Issue 53 of Tears In The Fence arrived on Friday, so I spent large parts of the weekend dipping in and out of it. There's the usual excellent variety of poetry, but what sets it apart from many poetry mags is the amount, and quality, of reviews and critical articles included.

It was a nice surprise to find a review of hydrodaktulopsychicharmonica in this issue, and a very good review it is too, by Nathan Thompson. Of course, any poet likes being told nice things about their work, and Thompson does that ("full of some very fine descriptive and musical writing"), but he also talks in detail about what he wasn't so keen on, concluding "It [the book] is slightly overbalanced in favour of the self-contained lyric that doesn't provide (this reader at least) enough wriggle-room." He identifies two Matt Merritts, and prefers the one that "lets the roots hang out a bit and writes more open, multidimensional poems".

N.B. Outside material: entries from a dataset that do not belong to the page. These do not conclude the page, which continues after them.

/-! Rails (04_multiphase_rails.md, 05_integrated_rails.md, 06_sequencing_supervision.md). -/

/-- Power-good and the faults of a rail that runs with the reaction NONE (R74, R95, R103, R116, R119, R121, R125, R142, R152, R164,
R467). An enabled rail whose block allows it becomes power-good. UV after the first power-good and outside a soft-start raises its event
and takes power-good with PGLOST; a report of a level that is no fall, or of a rail that is off, before its first power-good or in a soft-start,
only notes the level. OV raises its event, keeps power-good and holds the switches of every rail but an EXT one off, until
OV_HOLD_RELEASE. A period that a cycle-by-cycle limit has ended sets CLIM, one that it has not clears it, and OCFAST is raised once in a
run that has reached 16; a negative-limit edge is only a protective edge of a quiet window. The limit of an LDO engages with OCFAST and
starts its overload time; an LSW rail with reaction NONE or OFF opens by itself and is held off. No power-good in STTMO raises STARTTMO, and
a timeout that expired in the step in which its rail was switched off is raised all the same, or falls where that step has taken its reaction
(the model's choice, log entry 20); the thermal limit raises THLIM once. None of the others switches the rail off. Whatever the reaction, and on a disabled rail too where
the event has no bar, what follows the event is `react` of its kind, which Obligations.Reactions shows; where the event cannot occur,
nothing changes. The windows of an EXT rail's inputs follow POWER_GOOD, UV, OV and OV_HOLD_RELEASE, whether or not the rail is on (R164, R170);
POWER_GOOD ends the levels of UV and OV (R377).
Where the spec leaves a corner open, the clauses follow log entries 13 and 20, the model's choice. -/
def Obligations.RailFaults : Prop :=
  (∀ s (r : Rail), Running s → canPg s r.val = true → Ends (.powerGood r) s (fun t => has t.rl.pg r.val = true ∧ has t.rl.pgd r.val = true ∧
    t.rl.en = s.rl.en ∧ armed (.starttmo r) t = false ∧ Armed (sec 10) (.retryCountClear r) s t ∧
    Only [.rl, .bk, .seq, .chg, .ds, .pending, .clk, .irq, .pwr, .bus, .fl, .free] s t)) ∧
  (∀ s (r : Rail) mon, Running s → has s.rl.en r.val = true → has s.rl.pgd r.val = true → has s.rl.soft r.val = false →
    supervised s r.val = true → uvFalls s r.val mon = true → rxCode (lv s) r.val 0 = 0 → Ends (.uv r mon) s (fun t => has t.rl.pg r.val = false ∧ t.rl.en = s.rl.en ∧
      isPend t (16 * r.val) = true ∧ (has s.rl.pg r.val = true → isPend t (16 * r.val + 4) = true) ∧ Only ([.rl, .bk, .chg, .free] ++ raiseParts) s t)) ∧
  (∀ s (r : Rail) mon, anvilOn s = true → has s.rl.en r.val = true → rk r.val ≠ .lsw → supervised s r.val = true → rxCode (lv s) r.val 1 = 0 →
    Ends (.ov r mon) s (fun t => isPend t (16 * r.val + 1) = true ∧ t.rl.pg = s.rl.pg ∧ t.rl.en = s.rl.en ∧
      has t.rl.hold r.val = (has s.rl.hold r.val || decide (rk r.val ≠ .ext)) ∧ Only ([.rl, .bk, .qt] ++ raiseParts) s t)) ∧
  (∀ s (r : Rail), Ends (.ovHoldRelease r) s (fun t =>
    t.rl = { s.rl with hold := s.rl.hold &&& ~~~(bit r.val), ovNow := s.rl.ovNow &&& ~~~(bit r.val) } ∧
    Only (if rk r.val = .ext then [.rl, .seq] else [.rl]) s t)) ∧
  (∀ s (r : Rail), anvilOn s = true → has s.rl.en r.val = true → rk r.val ≠ .ext → rk r.val ≠ .ldo → rk r.val ≠ .lsw →
    exec (.ocfast ⟨r, 0, false⟩) s = .next { s with rl := { s.rl with clim := s.rl.clim &&& ~~~(bit r.val), ocRun := s.rl.ocRun &&& ~~~(bit r.val) } }) ∧
  (∀ s (r : Rail) run, anvilOn s = true → has s.rl.en r.val = true → rk r.val ≠ .ext → rk r.val ≠ .ldo → rk r.val ≠ .lsw → run ≠ 0 →
    (run < 16 ∨ has s.rl.ocRun r.val = true) → Ends (.ocfast ⟨r, run, false⟩) s (fun t => t.rl = { s.rl with
      clim := s.rl.clim ||| bit r.val,
      shed := s.rl.shed &&& ~~~(bit r.val) } ∧ Only ([.rl, .qt] ++ raiseParts) s t)) ∧
  (∀ s (r : Rail) run, anvilOn s = true → has s.rl.en r.val = true → rk r.val ≠ .ext → rk r.val ≠ .ldo → rk r.val ≠ .lsw → 16 ≤ run →
    has s.rl.ocRun r.val = false → rxCode (lv s) r.val 2 = 0 → Ends (.ocfast ⟨r, run, false⟩) s (fun t => t.rl = { s.rl with
      clim := s.rl.clim ||| bit r.val, ocRun := s.rl.ocRun ||| bit r.val, shed := s.rl.shed &&& ~~~(bit r.val) } ∧
      isPend t (16 * r.val + 2) = true ∧ Only ([.rl, .qt] ++ raiseParts) s t)) ∧
  (∀ s (r : Rail) run, anvilOn s = true → has s.rl.en r.val = true → rk r.val ≠ .ext → rk r.val ≠ .ldo → rk r.val ≠ .lsw →
    Ends (.ocfast ⟨r, run, true⟩) s (fun t => (s.qt.on = true → isPend t (16 * 47 + 9) = true) ∧ Only ([.qt] ++ raiseParts) s t)) ∧
  (∀ s (r : Rail) run n, Running s → has s.rl.en r.val = true → rk r.val = .lsw → heldRail s r.val = false → has s.seq.retryWait r.val = false →
    (rxCode (lv s) r.val 2 = 0 ∨ rxCode (lv s) r.val 2 = 2) → run ≠ 0 → Ends (.ocfast ⟨r, run, n⟩) s (fun t => has t.rl.en r.val = false ∧
      has t.seq.offhold r.val = true ∧ isPend t (16 * r.val + 2) = true)) ∧
  (∀ s (r : Rail) run n, anvilOn s = true → has s.rl.en r.val = true → rk r.val = .ldo → has s.rl.clamp r.val = false → rxCode (lv s) r.val 2 = 0 →
    run ≠ 0 → Ends (.ocfast ⟨r, run, n⟩) s (fun t => t.rl = { s.rl with clamp := s.rl.clamp ||| bit r.val } ∧ Armed (olTime s r.val) (.ocslow r) s t ∧
      isPend t (16 * r.val + 2) = true ∧ Only ([.rl] ++ raiseParts) s t)) ∧
  (∀ s (r : Rail), anvilOn s = true → has s.rl.en r.val = true → has s.rl.pgd r.val = false → has s.seq.joined r.val = false → has s.seq.taken r.val = false →
    rxCode (lv s) r.val 4 = 0 → Yields (.starttmo r) s (disarm (.starttmo r) s) [16 * r.val + 5]) ∧
  (∀ s (r : Rail), anvilOn s = true → rk r.val ≠ .ext → has s.rl.thl r.val = false → rxCode (lv s) r.val 5 = 0 →
    Yields (.thlim r) s { s with rl := { s.rl with
      thl := s.rl.thl ||| bit r.val, thlNow := s.rl.thlNow ||| bit r.val } } [16 * r.val + 10]) ∧
  (∀ s (r : Rail), anvilOn s = true → rk r.val ≠ .ext → has s.rl.thl r.val = true → exec (.thlim r) s = .next s) ∧
  (∀ s (r : Rail), canPg s r.val = true → s.glob.boot = false → has s.rl.up r.val = true → Ends (.powerGood r) s (fun t =>
    has t.rl.pg r.val = true ∧ has t.rl.pgd r.val = true ∧ t.rl.en = s.rl.en ∧ armed (.starttmo r) t = false)) ∧
  (∀ s (r : Rail), anvilOn s = true → canPg s r.val = false → (rk r.val ≠ .ext ∨ has s.rl.en r.val = false) → exec (.powerGood r) s =
    .next { s with rl := { s.rl with uvNow := s.rl.uvNow &&& ~~~(bit r.val), ovNow := s.rl.ovNow &&& ~~~(bit r.val) } }) ∧
  (∀ s (r : Rail), anvilOn s = true → rk r.val = .ext → has s.rl.en r.val = true → has s.rl.pg r.val = true → exec (.powerGood r) s =
    .next { s with
      rl := { s.rl with uvNow := s.rl.uvNow &&& ~~~(bit r.val), ovNow := s.rl.ovNow &&& ~~~(bit r.val) },
      seq := { s.seq with monok := s.seq.monok ||| monMask s r.val, monhi := s.seq.monhi &&& ~~~(monMask s r.val) } }) ∧
  (∀ s (r : Rail) mon, (rk r.val = .lsw ∨ supervised s r.val = false) → exec (.ov r mon) s = .next s) ∧
  (∀ s (r : Rail) mon, anvilOn s = true → rk r.val ≠ .lsw → supervised s r.val = true → ∃ u, exec (.ov r mon) s =
    .next (react r.val 1 (16 * r.val + 1) (has s.rl.en r.val) false u) ∧ isPend u (16 * r.val + 1) = true ∧ u.rl.en = s.rl.en ∧ u.rl.pg = s.rl.pg ∧
      u.rl.hold = (if has s.rl.en r.val = true ∧ rk r.val ≠ .ext then s.rl.hold ||| bit r.val else s.rl.hold) ∧
      Only ([.rl, .bk, .qt] ++ raiseParts) s u) ∧
  (∀ s (r : Rail) mon, anvilOn s = true → rk r.val = .ext → supervised s r.val = true → rxCode (lv s) r.val 1 = 0 → Ends (.ov r mon) s (fun t =>
    t.seq.monovl = s.seq.monovl ||| mon ∧ t.seq.monok = s.seq.monok &&& ~~~mon ∧ isPend t (16 * r.val + 1) = true ∧ t.rl.hold = s.rl.hold)) ∧
  (∀ s (r : Rail), anvilOn s = true → rk r.val = .ext → Ends (.ovHoldRelease r) s (fun t =>
    t.seq.monok = s.seq.monok ||| (s.seq.monhi &&& monMask s r.val) ∧ t.seq.monhi &&& monMask s r.val = 0)) ∧
  (∀ s (r : Rail) mon, anvilOn s = true → rk r.val = .ext → supervised s r.val = true → has s.rl.en r.val = true → has s.rl.pgd r.val = true →
    has s.rl.soft r.val = false → uvFalls s r.val mon = true → rxCode (lv s) r.val 0 = 0 → Ends (.uv r mon) s (fun t => t.seq.monuvl = s.seq.monuvl ||| mon ∧
      t.seq.monhi = s.seq.monhi &&& ~~~(monMask s r.val &&& mon) ∧
      t.seq.monok = (s.seq.monok &&& ~~~(monMask s r.val)) ||| (monMask s r.val &&& ~~~mon &&& ~~~t.seq.monhi) ∧ isPend t (16 * r.val) = true)) ∧
  (∀ s (r : Rail) run n, (rk r.val = .ext ∨ rk r.val = .lsw ∧ run = 0 ∨ rk r.val = .ldo ∧ (run = 0 ∨ has s.rl.clamp r.val = true) ∨
    has s.rl.en r.val = false ∧ has s.rl.qu r.val = false) → exec (.ocfast ⟨r, run, n⟩) s = .next s) ∧
  (∀ s (r : Rail) run, anvilOn s = true → has s.rl.en r.val = true → rk r.val ≠ .ext → rk r.val ≠ .ldo → rk r.val ≠ .lsw → 16 ≤ run →
    has s.rl.ocRun r.val = false → ∃ u, exec (.ocfast ⟨r, run, false⟩) s = .next (react r.val 2 (16 * r.val + 2) true false u) ∧ u.rl = { s.rl with
      clim := s.rl.clim ||| bit r.val, ocRun := s.rl.ocRun ||| bit r.val, shed := s.rl.shed &&& ~~~(bit r.val) } ∧
      isPend u (16 * r.val + 2) = true ∧ Only ([.rl, .qt] ++ raiseParts) s u) ∧
  (∀ s (r : Rail) run n, anvilOn s = true → has s.rl.en r.val = true → rk r.val = .lsw → run ≠ 0 → exec (.ocfast ⟨r, run, n⟩) s =
    .next (react r.val 2 (16 * r.val + 2) true true (ownOff r.val (raise (16 * r.val + 2) s)))) ∧
  (∀ s (r : Rail) run n, anvilOn s = true → has s.rl.en r.val = true → rk r.val = .ldo → has s.rl.clamp r.val = false → run ≠ 0 →
    ∃ u, exec (.ocfast ⟨r, run, n⟩) s = .next (react r.val 2 (16 * r.val + 2) true false u) ∧ u.rl = { s.rl with clamp := s.rl.clamp ||| bit r.val } ∧
      Armed (olTime s r.val) (.ocslow r) s u ∧ isPend u (16 * r.val + 2) = true ∧ Only ([.rl] ++ raiseParts) s u) ∧
  (∀ s (r : Rail), anvilOn s = true → has s.rl.en r.val = true → has s.rl.pgd r.val = false → has s.seq.joined r.val = false →
    has s.seq.taken r.val = false → exec (.starttmo r) s = .next (react r.val 4 (16 * r.val + 5) true false (raise (16 * r.val + 5) (disarm (.starttmo r) s)))) ∧
  (∀ s (r : Rail), has s.seq.joined r.val = false → has s.seq.taken r.val = false → (has s.rl.en r.val = false ∨ has s.rl.pgd r.val = true) → exec (.starttmo r) s =
    .next (disarm (.starttmo r) s)) ∧
  (∀ s (r : Rail), anvilOn s = true → has s.seq.joined r.val = true → has s.seq.taken r.val = false → (rxCode (lv s) r.val 4 ≤ 1 ∨ s.glob.st = .safe) → Yields (.starttmo r) s
    (disarm (.starttmo r) { s with seq := { s.seq with joined := s.seq.joined &&& ~~~(bit r.val) } }) [16 * r.val + 5]) ∧
  (∀ s (r : Rail), anvilOn s = true → rk r.val ≠ .ext → has s.rl.thl r.val = false → exec (.thlim r) s =
    .next (react r.val 5 (16 * r.val + 10) (has s.rl.en r.val) false (raise (16 * r.val + 10) { s with rl := { s.rl with
      thl := s.rl.thl ||| bit r.val, thlNow := s.rl.thlNow ||| bit r.val } }))) ∧
  (∀ s (r : Rail), rk r.val = .ext → exec (.thlim r) s = .next s) ∧
  (∀ s (r : Rail), anvilOn s = false → exec (.powerGood r) s = .next s) ∧
  (∀ s (r : Rail), has s.seq.taken r.val = true → exec (.starttmo r) s =
    .next (disarm (.starttmo r) { s with seq := { s.seq with taken := s.seq.taken &&& ~~~(bit r.val) } })) ∧
  (∀ s (r : Rail) mon, anvilOn s = true → (has s.rl.en r.val = false ∨ has s.rl.pgd r.val = false ∨ has s.rl.soft r.val = true ∨ uvFalls s r.val mon = false) →
    exec (.uv r mon) s = .next (uvNote r.val mon s)) ∧
  (∀ s (r : Rail) mon, rk r.val ≠ .ext → rk r.val ≠ .gb → supervised s r.val = true → uvNote r.val mon s =
    { s with rl := { s.rl with uvNow := s.rl.uvNow ||| bit r.val } })
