@[simp] theorem slotEnd_pending (st : Nat) (err : Byte) (res : List Byte) (s : State) : (slotEnd st err res s).pending = s.pending := rfl
@[simp] theorem slotEnd_clk (st : Nat) (err : Byte) (res : List Byte) (s : State) : (slotEnd st err res s).clk = s.clk := rfl
@[simp] theorem slotEnd_free (st : Nat) (err : Byte) (res : List Byte) (s : State) : (slotEnd st err res s).free = s.free := rfl
@[simp] theorem slotEnd_glob (st : Nat) (err : Byte) (res : List Byte) (s : State) : (slotEnd st err res s).glob = s.glob := rfl
@[simp] theorem slotEnd_regs (st : Nat) (err : Byte) (res : List Byte) (s : State) : (slotEnd st err res s).regs = s.regs := rfl
@[simp] theorem slotEnd_cyc (st : Nat) (err : Byte) (res : List Byte) (s : State) : (slotEnd st err res s).cyc = s.cyc := rfl
@[simp] theorem slotEnd_qt (st : Nat) (err : Byte) (res : List Byte) (s : State) : (slotEnd st err res s).qt = s.qt := rfl
@[simp] theorem slotEnd_inp (st : Nat) (err : Byte) (res : List Byte) (s : State) : (slotEnd st err res s).inp = s.inp := rfl
@[simp] theorem slotEnd_rl (st : Nat) (err : Byte) (res : List Byte) (s : State) : (slotEnd st err res s).rl = s.rl := rfl
@[simp] theorem slotEnd_bk (st : Nat) (err : Byte) (res : List Byte) (s : State) : (slotEnd st err res s).bk = s.bk := rfl
@[simp] theorem slotEnd_seq (st : Nat) (err : Byte) (res : List Byte) (s : State) : (slotEnd st err res s).seq = s.seq := rfl
@[simp] theorem slotEnd_txn (st : Nat) (err : Byte) (res : List Byte) (s : State) : (slotEnd st err res s).txn = s.txn := rfl
@[simp] theorem slotEnd_safe (st : Nat) (err : Byte) (res : List Byte) (s : State) : (slotEnd st err res s).safe = s.safe := rfl
@[simp] theorem slotEnd_tst (st : Nat) (err : Byte) (res : List Byte) (s : State) : (slotEnd st err res s).tst = s.tst := rfl
@[simp] theorem slotEnd_pat (st : Nat) (err : Byte) (res : List Byte) (s : State) : (slotEnd st err res s).pat = s.pat := rfl
@[simp] theorem slotEnd_hk (st : Nat) (err : Byte) (res : List Byte) (s : State) : (slotEnd st err res s).hk = s.hk := rfl
@[simp] theorem slotEnd_thm (st : Nat) (err : Byte) (res : List Byte) (s : State) : (slotEnd st err res s).thm = s.thm := rfl
@[simp] theorem slotEnd_plt (st : Nat) (err : Byte) (res : List Byte) (s : State) : (slotEnd st err res s).plt = s.plt := rfl
@[simp] theorem slotEnd_chg (st : Nat) (err : Byte) (res : List Byte) (s : State) : (slotEnd st err res s).chg = s.chg := rfl
@[simp] theorem slotEnd_gau (st : Nat) (err : Byte) (res : List Byte) (s : State) : (slotEnd st err res s).gau = s.gau := rfl
@[simp] theorem slotEnd_cal (st : Nat) (err : Byte) (res : List Byte) (s : State) : (slotEnd st err res s).cal = s.cal := rfl
@[simp] theorem slotEnd_pwr (st : Nat) (err : Byte) (res : List Byte) (s : State) : (slotEnd st err res s).pwr = s.pwr := rfl
@[simp] theorem slotEnd_ds (st : Nat) (err : Byte) (res : List Byte) (s : State) : (slotEnd st err res s).ds = s.ds := rfl
@[simp] theorem slotEnd_irq (st : Nat) (err : Byte) (res : List Byte) (s : State) : (slotEnd st err res s).irq = s.irq := rfl
@[simp] theorem slotEnd_fl (st : Nat) (err : Byte) (res : List Byte) (s : State) : (slotEnd st err res s).fl = s.fl := rfl
@[simp] theorem slotEnd_otp (st : Nat) (err : Byte) (res : List Byte) (s : State) : (slotEnd st err res s).otp = s.otp := rfl
@[simp] theorem slotEnd_upd (st : Nat) (err : Byte) (res : List Byte) (s : State) : (slotEnd st err res s).upd = s.upd := rfl

@[simp] theorem reject_pending (err : Byte) (s : State) : (reject err s).pending = s.pending := rfl
@[simp] theorem reject_clk (err : Byte) (s : State) : (reject err s).clk = s.clk := rfl
@[simp] theorem reject_free (err : Byte) (s : State) : (reject err s).free = s.free := rfl
@[simp] theorem reject_glob (err : Byte) (s : State) : (reject err s).glob = s.glob := rfl
@[simp] theorem reject_regs (err : Byte) (s : State) : (reject err s).regs = s.regs := rfl
@[simp] theorem reject_cyc (err : Byte) (s : State) : (reject err s).cyc = s.cyc := rfl
@[simp] theorem reject_qt (err : Byte) (s : State) : (reject err s).qt = s.qt := rfl
@[simp] theorem reject_inp (err : Byte) (s : State) : (reject err s).inp = s.inp := rfl
@[simp] theorem reject_rl (err : Byte) (s : State) : (reject err s).rl = s.rl := rfl
@[simp] theorem reject_bk (err : Byte) (s : State) : (reject err s).bk = s.bk := rfl
@[simp] theorem reject_seq (err : Byte) (s : State) : (reject err s).seq = s.seq := rfl
@[simp] theorem reject_txn (err : Byte) (s : State) : (reject err s).txn = s.txn := rfl
@[simp] theorem reject_safe (err : Byte) (s : State) : (reject err s).safe = s.safe := rfl
@[simp] theorem reject_tst (err : Byte) (s : State) : (reject err s).tst = s.tst := rfl
@[simp] theorem reject_pat (err : Byte) (s : State) : (reject err s).pat = s.pat := rfl
@[simp] theorem reject_hk (err : Byte) (s : State) : (reject err s).hk = s.hk := rfl
@[simp] theorem reject_thm (err : Byte) (s : State) : (reject err s).thm = s.thm := rfl
@[simp] theorem reject_plt (err : Byte) (s : State) : (reject err s).plt = s.plt := rfl
@[simp] theorem reject_chg (err : Byte) (s : State) : (reject err s).chg = s.chg := rfl
@[simp] theorem reject_gau (err : Byte) (s : State) : (reject err s).gau = s.gau := rfl
@[simp] theorem reject_cal (err : Byte) (s : State) : (reject err s).cal = s.cal := rfl
@[simp] theorem reject_pwr (err : Byte) (s : State) : (reject err s).pwr = s.pwr := rfl
@[simp] theorem reject_ds (err : Byte) (s : State) : (reject err s).ds = s.ds := rfl
@[simp] theorem reject_irq (err : Byte) (s : State) : (reject err s).irq = s.irq := rfl
@[simp] theorem reject_fl (err : Byte) (s : State) : (reject err s).fl = s.fl := rfl
@[simp] theorem reject_otp (err : Byte) (s : State) : (reject err s).otp = s.otp := rfl
@[simp] theorem reject_upd (err : Byte) (s : State) : (reject err s).upd = s.upd := rfl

I think I agree, in as much as that's the type of poem I'm trying to write now, and enjoy writing most. That's not to say I'm trying to disown anything that's gone before at all, but I'd guess that the vast majority of poetry collections capture a snapshot in time, with the poet frozen for a moment on their way between two (almost certainly hard to define) points on the poetry spectrum. Which is probably a long way of saying that it's good to know that there's some evidence of development!

But anyway, I'm very grateful to Nathan and to Tears... for such a full and well-argued review, and I was particularly glad he chose Variations On A Theme By J A Baker to illustrate the sort of poem he enjoyed.

Elsewhere in the issue there's an excellent review of Gill McEvoy's The Plucking Shed, which reminded me that it's about time I got my act together and posted my own appreciation of a very subtle and surprising collection. And flicking through the latest Magma, I also noticed a review of Tom Duddy's new book. Like Gill and myself, he's a HappenStancer, and I loved his pamphlet The Small Hours, so I'll be seeking out this new collection, The Hiding Place.